Going from the top of the data below, give again each line through the one containing "it was taken, FE_TIME", both ends kept.

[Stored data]
*** Block opens ***

/-- A tile at power-up (R202). -/
def TileSt.init : TileSt :=
  { disp := false, seam := false, halting := false, q := [[], [], []], cur := [none, none, none],
    ma := List.replicate 8 0, va := List.replicate 8 0, dd := List.replicate 8 0, fmt := 0, spass := false, wAct := [],
    wActM := false, wSh := [], wShM := false, banks := List.replicate 8 none, params := List.replicate 128 0,
    paramM := [false, false], loops := [], shifts := List.replicate 8 [], rx := List.replicate 8 [],
    abort := none, tenths := 0, sig := none, sigo := none, posted := [], req := none }

/-- A job at the dispatcher (R81, R84): its tenant, the ring it came from (none for a frame job), its descriptor, when
it was taken, FE_TIME and buffer of a frame job, the tiles it holds once started, its phase, whether it read poison,
how much it has written. `batch` is 0 outside ragged batches, 1 in the tenant's open batch, else the number of a closed one; `verdict` a
status decided and not yet written, `cutFrom` the tiles it was last cut off from (R272) with what it had written. -/
structure Job where
  tenant  : Nat
  ring    : Option Nat
  desc    : List Byte
  at_     : Nat
  fe      : Nat
  buf     : Nat
  batch   : Nat
  started : Bool
  tiles   : List Nat
  phase   : Nat
  poison  : Bool
  out     : Nat
  verdict : Option Nat
  cutFrom : List Nat
  cutOut  : Nat
deriving DecidableEq, Repr

/-- A frame the dispatcher is receiving (R84, R164): the tenants it is written for, with the buffer of each, and the payload received,
by offset. -/
structure DFrame where
  cam  : Nat
  ctr  : Nat
  fs   : Nat
  big  : Bool
  dest : List (Nat × Nat)
  data : List (Nat × List Byte)
deriving DecidableEq, Repr

/-- A present tenant as the plan data gives it (R258). -/
structure PlanTenant where
  n        : Nat
  cls      : Nat
  model    : Nat
  cams     : Nat
  borrower : Bool
  queues   : Nat
  mib      : Nat
  rate     : Nat
  burst    : Nat
  pkgLen   : Nat
  pkgAt    : Nat
  chunks   : List Nat
deriving DecidableEq, Repr

/-- A clock-plan item (R203), and when it arrived (R215). -/
structure ClockItem where
  tag    : Nat
  ftop   : Nat
  points : List Nat
  at_    : Nat
deriving DecidableEq, Repr

/-- The dispatcher: what it keeps beside the registers of the AD control space. `st` are the tenant states it has
entered, `slots` the slot plan, `loans` the lent tiles with their borrowers, `rr` the next tenant for a memory grant in each class, `turn` each tenant's next ring, `lendRr` the next borrower, `batches` the last closed batch,
`tokens` each tenant's bucket in
thousandths of a token, below 0 while transfers that were made at once are still owed, with the time it was brought up to, `runs` the STREAK_SETs (tenant, camera, FRAME_CTR, seed,
transforms), `items` the clock-plan items that wait and `slew` the one under way with the points before it, `faults` the
tenant faults not yet reported, `sram` the firmware that the load has put into its SRAM (R193, R543), `dm` the system-bus registers of its debug module by their number (sbcs 0x38, sbaddress0 0x39, sbdata0 0x3C), `wake` SB_WAKE and `held` what waits behind it. -/
structure Dsp where
  running  : Bool
  sram     : List Byte
  plan     : List PlanTenant
  planOk   : Bool
  planBuf  : List Byte
  lend     : Bool
  slots    : List (List Nat)
  st       : List Nat
  lendOk   : List Bool
  jobs     : List Job
  frames   : List DFrame
  bufNext  : Sparse Nat
  sqTail   : Sparse Nat
  sqHead   : Sparse Nat
  cqTail   : Sparse Nat
  cqPhase  : Sparse Nat
  cqHead   : Sparse Nat
  slot     : Nat
  loans    : List (Nat × Nat)
  lends    : Nat
  late     : Nat
  rr       : List Nat
  turn     : List Nat
  lendRr   : Nat
  batches  : Nat
  tokens   : List (Int × Nat)
  runs     : List (Nat × Nat × Nat × Nat × List Xform)
  items    : List ClockItem
  slew     : Option (ClockItem × ClockItem)
  faults   : List (Nat × Nat × Nat)
  refresh  : List Nat
  mr4Next  : List Nat
  dm       : Sparse Nat
  wake     : Bool
deriving DecidableEq, Repr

*** Block closes ***

* _OUTPUT FOR THIS EXERCISE_
/-- A tile at power-up (R202). -/
def TileSt.init : TileSt :=
  { disp := false, seam := false, halting := false, q := [[], [], []], cur := [none, none, none],
    ma := List.replicate 8 0, va := List.replicate 8 0, dd := List.replicate 8 0, fmt := 0, spass := false, wAct := [],
    wActM := false, wSh := [], wShM := false, banks := List.replicate 8 none, params := List.replicate 128 0,
    paramM := [false, false], loops := [], shifts := List.replicate 8 [], rx := List.replicate 8 [],
    abort := none, tenths := 0, sig := none, sigo := none, posted := [], req := none }

/-- A job at the dispatcher (R81, R84): its tenant, the ring it came from (none for a frame job), its descriptor, when
it was taken, FE_TIME and buffer of a frame job, the tiles it holds once started, its phase, whether it read poison,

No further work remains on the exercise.